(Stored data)

-- ==== Sys2Proof/Tests/Slice0.lean ====
section
/-! SUPPORT. The model's own tests. Every expected value is from spec/ (most from spec/95_test_vectors.md, whose section a
docstring names) or worked out by hand from its rules. The witnesses show states and operands that meet the hypotheses of the
statements in Certificates/Slice0/Obligations.lean. -/

namespace Sys2Proof.Tests

open Sys2Proof Sys2Proof.Machine

/-! ## Helpers -/

/-- A small state: the reset state with a pc, some registers and some little-endian words of memory. -/
def base (pc : Word) (regs : List (RegIdx × Word)) (words : List (Nat × Word)) : State :=
  let s := { State.reset with pc := pc }
  let s := words.foldl (fun t x => t.setMem { t.mem with bs := t.mem.bs.writeBytes t.cfg x.1 4 x.2 }) s
  regs.foldl (fun t x => t.writeReg x.1 x.2) s

/-- A small state and the word the next step fetches (spec/95_test_vectors.md section 2). -/
def start (pc : Word) (regs : List (RegIdx × Word)) (words : List (Nat × Word)) (w : Word) : State :=
  placeNextWord (base pc regs words) w

/-- What one step leaves: pc, status, some registers, some bytes of memory. -/
def seen (s : State) (rs : List RegIdx) (as : List Word) : Option (Word × Status × List Word × List (Option Byte)) :=
  match step s with
  | .next t => some (t.pc, t.status, rs.map t.readReg, as.map t.M)
  | _ => none

/-- A step of a concrete state ends in a next state that a check accepts. -/
def endsIn (r : Result) (p : State → Bool) : Bool :=
  match r with
  | .next t => p t
  | _ => false

theorem exists_of_endsIn {r : Result} {p : State → Bool} (h : endsIn r p = true) : ∃ t, r = .next t ∧ p t = true := by
  cases r with
  | next t => exact ⟨t, rfl, h⟩
  | fault e => cases h
  | refused e => cases h

/-! ## Well-formedness: one ill-formed term for each check, on both sides of each bound -/

theorem test_wellFormed_refuses_imm12_above : [Instr.addi 0 0 2048, .slti 0 0 2048, .sltiu 0 0 2048, .xori 0 0 2048,
    .ori 0 0 2048, .andi 0 0 2048, .slli 0 0 2048, .lb 0 0 2048, .lh 0 0 2048, .lw 0 0 2048, .lbu 0 0 2048].all
      (fun i => !i.wellFormed) = true := by
  decide

theorem test_wellFormed_refuses_imm12_below : [Instr.lhu 0 0 (-2049), .sb 0 0 (-2049), .sh 0 0 (-2049), .sw 0 0 (-2049),
    .beq 0 0 (-2049), .bne 0 0 (-2049), .blt 0 0 (-2049), .bge 0 0 (-2049), .bltu 0 0 (-2049), .bgeu 0 0 (-2049),
    .jalr 0 0 (-2049)].all (fun i => !i.wellFormed) = true := by
  decide

theorem test_wellFormed_refuses_shift_amount_32 :
    (Instr.srli 0 0 32).wellFormed = false ∧ (Instr.srai 0 0 32).wellFormed = false := by
  decide

theorem test_wellFormed_refuses_upper_low_bits :
    (Instr.lui 0 1).wellFormed = false ∧ (Instr.auipc 0 0x12345800).wellFormed = false := by
  decide

theorem test_wellFormed_refuses_jump_offsets : (Instr.jal 0 1).wellFormed = false ∧
    (Instr.jal 0 1048576).wellFormed = false ∧ (Instr.jal 0 (-1048578)).wellFormed = false := by
  decide

theorem test_wellFormed_accepts_the_bounds : [Instr.addi 0 0 2047, .sw 0 0 (-2048), .srai 0 0 31, .lui 0 0xFFFFF000,
    .jal 0 1048574, .jal 0 (-1048576), .add 31 31 31, .ecall].all Instr.wellFormed = true := by
  decide

/-! ## Decoding -/

/-- One word of each mnemonic of the family (spec/95_test_vectors.md section 3.3), the fields written out by R94 to R101. -/
theorem test_decode_alu_register :
    decode 0b0000000_00011_00010_000_00001_0110011#32 = .ok (.add 1 2 3) ∧
    decode 0b0100000_00011_00010_000_00001_0110011#32 = .ok (.sub 1 2 3) ∧
    decode 0b0000000_00011_00010_001_00001_0110011#32 = .ok (.sll 1 2 3) ∧
    decode 0b0000000_00011_00010_010_00001_0110011#32 = .ok (.slt 1 2 3) ∧
    decode 0b0000000_00011_00010_011_00001_0110011#32 = .ok (.sltu 1 2 3) ∧
    decode 0b0000000_00011_00010_100_00001_0110011#32 = .ok (.xor 1 2 3) ∧
    decode 0b0000000_00011_00010_101_00001_0110011#32 = .ok (.srl 1 2 3) ∧
    decode 0b0100000_00011_00010_101_00001_0110011#32 = .ok (.sra 1 2 3) ∧
    decode 0b0000000_00011_00010_110_00001_0110011#32 = .ok (.or 1 2 3) ∧
    decode 0b0000000_00011_00010_111_00001_0110011#32 = .ok (.and 1 2 3) := by
  decide

/-- One word of each mnemonic of the family (spec/95_test_vectors.md section 3.3), the fields written out by R94 to R101. -/
theorem test_decode_alu_immediate :
    decode 0b111111111111_00010_000_00001_0010011#32 = .ok (.addi 1 2 (-1)) ∧
    decode 0b111111111111_00010_010_00001_0010011#32 = .ok (.slti 1 2 (-1)) ∧
    decode 0b111111111111_00010_011_00001_0010011#32 = .ok (.sltiu 1 2 (-1)) ∧
    decode 0b111111111111_00010_100_00001_0010011#32 = .ok (.xori 1 2 (-1)) ∧
    decode 0b011111111111_00010_110_00001_0010011#32 = .ok (.ori 1 2 2047) ∧
    decode 0b111111110000_00010_111_00001_0010011#32 = .ok (.andi 1 2 (-16)) ∧
    decode 0b000000000100_00010_001_00001_0010011#32 = .ok (.slli 1 2 4) ∧
    decode 0b0000000_00100_00010_101_00001_0010011#32 = .ok (.srli 1 2 4) ∧
    decode 0b0100000_00100_00010_101_00001_0010011#32 = .ok (.srai 1 2 4) := by
  decide

/-- One word of each mnemonic of the family (spec/95_test_vectors.md section 3.3), the fields written out by R94 to R101. -/
theorem test_decode_loads :
    decode 0b111111111100_00010_000_00001_0000011#32 = .ok (.lb 1 2 (-4)) ∧
    decode 0b000000000010_00010_001_00001_0000011#32 = .ok (.lh 1 2 2) ∧
    decode 0b000000000100_00010_010_00001_0000011#32 = .ok (.lw 1 2 4) ∧
    decode 0b000000000001_00010_100_00001_0000011#32 = .ok (.lbu 1 2 1) ∧
    decode 0b000000000010_00010_101_00001_0000011#32 = .ok (.lhu 1 2 2) := by
  decide

/-- One word of each mnemonic of the family (spec/95_test_vectors.md section 3.3), the fields written out by R94 to R101. -/
theorem test_decode_jumps :
    decode 0b000000000100_00010_000_00001_1100111#32 = .ok (.jalr 1 2 4) ∧
    decode 0b1_1111111110_1_11111111_00001_1101111#32 = .ok (.jal 1 (-4)) := by
  decide

/-- One word of each mnemonic of the family (spec/95_test_vectors.md section 3.3), the fields written out by R94 to R101. -/
theorem test_decode_system :
    decode 0b000000000000_00000_000_00000_1110011#32 = .ok .ecall ∧
    decode 0b000000000001_00000_000_00000_1110011#32 = .ok .ebreak := by
  decide

/-- One word of each mnemonic of the family (spec/95_test_vectors.md section 3.3), the fields written out by R94 to R101. -/
theorem test_decode_stores :
    decode 0b0000000_00011_00010_000_00000_0100011#32 = .ok (.sb 2 3 0) ∧
    decode 0b0000000_00011_00010_001_00010_0100011#32 = .ok (.sh 2 3 2) ∧
    decode 0b1111111_00011_00010_010_11100_0100011#32 = .ok (.sw 2 3 (-4)) := by
  decide

/-- One word of each mnemonic of the family (spec/95_test_vectors.md section 3.3), the fields written out by R94 to R101. -/
theorem test_decode_branches :
    decode 0b0000000_00010_00001_000_01100_1100011#32 = .ok (.beq 1 2 12) ∧
    decode 0b1111111_00000_00001_001_11000_1100011#32 = .ok (.bne 1 0 (-8)) ∧
    decode 0b0000000_00010_00001_100_10000_1100011#32 = .ok (.blt 1 2 16) ∧
    decode 0b0000000_00010_00001_101_10000_1100011#32 = .ok (.bge 1 2 16) ∧
    decode 0b0000000_00010_00001_110_10000_1100011#32 = .ok (.bltu 1 2 16) ∧
    decode 0b0000000_00010_00001_111_10000_1100011#32 = .ok (.bgeu 1 2 16) := by
  decide

/-- One word of each mnemonic of the family (spec/95_test_vectors.md section 3.3), the fields written out by R94 to R101. -/
theorem test_decode_upper_immediate :
    decode 0b00010010001101000101_00001_0110111#32 = .ok (.lui 1 0x12345000) ∧
    decode 0b00010010001101000101_00001_0010111#32 = .ok (.auipc 1 0x12345000) := by
  decide

/-- The extremes of the operands (spec/95_test_vectors.md section 3.3). -/
theorem test_decode_extremes :
    decode 0b0000000_11111_11111_000_11111_0110011#32 = .ok (.add 31 31 31) ∧
    decode 0b0000000_00000_00000_000_00000_0110011#32 = .ok (.add 0 0 0) ∧
    decode 0b011111111111_11111_000_11111_0010011#32 = .ok (.addi 31 31 2047) ∧
    decode 0b100000000000_00000_000_00000_0010011#32 = .ok (.addi 0 0 (-2048)) ∧
    decode 0b0100000_11111_11111_101_11111_0010011#32 = .ok (.srai 31 31 31) ∧
    decode 0b0000000_00000_00000_101_00000_0010011#32 = .ok (.srli 0 0 0) ∧
    decode 0b0111111_11111_11111_010_11111_0100011#32 = .ok (.sw 31 31 2047) ∧
    decode 0b1000000_00000_00000_010_00000_0100011#32 = .ok (.sw 0 0 (-2048)) ∧
    decode 0b0111111_11111_11111_000_11111_1100011#32 = .ok (.beq 31 31 2047) ∧
    decode 0b1000000_00000_00000_000_00000_1100011#32 = .ok (.beq 0 0 (-2048)) ∧
    decode 0b11111111111111111111_11111_0110111#32 = .ok (.lui 31 0xFFFFF000) ∧
    decode 0b0_1111111111_1_11111111_11111_1101111#32 = .ok (.jal 31 1048574) ∧
    decode 0b1_0000000000_0_00000000_00000_1101111#32 = .ok (.jal 0 (-1048576)) ∧
    decode 0b0_0000000001_0_00000000_00000_1101111#32 = .ok (.jal 0 2) ∧
    decode 0b0_0000000000_1_00000000_00000_1101111#32 = .ok (.jal 0 2048) ∧
    decode 0b0_0000000000_0_00000001_00000_1101111#32 = .ok (.jal 0 4096) := by
  decide

/-- spec/95_test_vectors.md sections 4 to 12: words that do not decode, and the register fields `ecall` ignores (D11). -/
theorem test_decode_refuses : [0x0FF0000F#32, 0x0000100F#32, 0x00000000#32, 0xFFFFFFFF#32, 0x00000001#32, 0x023100B3#32,
    0x803100B3#32, 0x403110B3#32, 0x02215093#32, 0xC0215093#32, 0x00002063#32, 0x00013083#32, 0x00313023#32, 0x00011067#32,
    0x00200073#32, 0x30200073#32, 0x30001073#32].all (fun w => decode w == .error (.unknownInstruction w)) = true := by
  decide

theorem test_decode_ecall_ignores_register_fields :
    decode 0x000201F3#32 = .ok .ecall ∧ decode 0x001201F3#32 = .ok .ebreak := by
  decide

/-- spec/95_test_vectors.md section 3.1. -/
theorem test_codec : extract 0xDEADBEEF#32 7 11 = 0x1D#32 ∧ extract 0xDEADBEEF#32 0 31 = 0xDEADBEEF#32 ∧
    insert 0x3F#32 7 11 = 0x00000F80#32 ∧ insert 0xFFFFFFFF#32 25 31 = 0xFE000000#32 ∧
    signExtend 0x80000000#32 11 = 0xFFFFF800#32 ∧ signExtend 0x00000800#32 11 = 0#32 := by
  decide

/-- The table word of a row is laid out low byte first; bits above the row's are zero. -/
theorem test_decodeTableWord :
    decodeTableWord 32 0x003100B3 = some (.add 1 2 3) ∧ decodeTableWord 16 0xFFFF0073 = some .ecall := by
  decide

**Exercise brief**: All that belongs in the answer is the run of lines above from the line containing "decode 0b0000000_00011_00010_001_00010_0100011#32 = .ok" through the line containing "decode 0b0100000_11111_11111_101_11111_0010011#32 = .ok", exactly as written.

**Result of the task**:
    decode 0b0000000_00011_00010_001_00010_0100011#32 = .ok (.sh 2 3 2) ∧
    decode 0b1111111_00011_00010_010_11100_0100011#32 = .ok (.sw 2 3 (-4)) := by
  decide

/-- One word of each mnemonic of the family (spec/95_test_vectors.md section 3.3), the fields written out by R94 to R101. -/
theorem test_decode_branches :
    decode 0b0000000_00010_00001_000_01100_1100011#32 = .ok (.beq 1 2 12) ∧
    decode 0b1111111_00000_00001_001_11000_1100011#32 = .ok (.bne 1 0 (-8)) ∧
    decode 0b0000000_00010_00001_100_10000_1100011#32 = .ok (.blt 1 2 16) ∧
    decode 0b0000000_00010_00001_101_10000_1100011#32 = .ok (.bge 1 2 16) ∧
    decode 0b0000000_00010_00001_110_10000_1100011#32 = .ok (.bltu 1 2 16) ∧
    decode 0b0000000_00010_00001_111_10000_1100011#32 = .ok (.bgeu 1 2 16) := by
  decide

/-- One word of each mnemonic of the family (spec/95_test_vectors.md section 3.3), the fields written out by R94 to R101. -/
theorem test_decode_upper_immediate :
    decode 0b00010010001101000101_00001_0110111#32 = .ok (.lui 1 0x12345000) ∧
    decode 0b00010010001101000101_00001_0010111#32 = .ok (.auipc 1 0x12345000) := by
  decide

/-- The extremes of the operands (spec/95_test_vectors.md section 3.3). -/
theorem test_decode_extremes :
    decode 0b0000000_11111_11111_000_11111_0110011#32 = .ok (.add 31 31 31) ∧
    decode 0b0000000_00000_00000_000_00000_0110011#32 = .ok (.add 0 0 0) ∧
    decode 0b011111111111_11111_000_11111_0010011#32 = .ok (.addi 31 31 2047) ∧
    decode 0b100000000000_00000_000_00000_0010011#32 = .ok (.addi 0 0 (-2048)) ∧
    decode 0b0100000_11111_11111_101_11111_0010011#32 = .ok (.srai 31 31 31) ∧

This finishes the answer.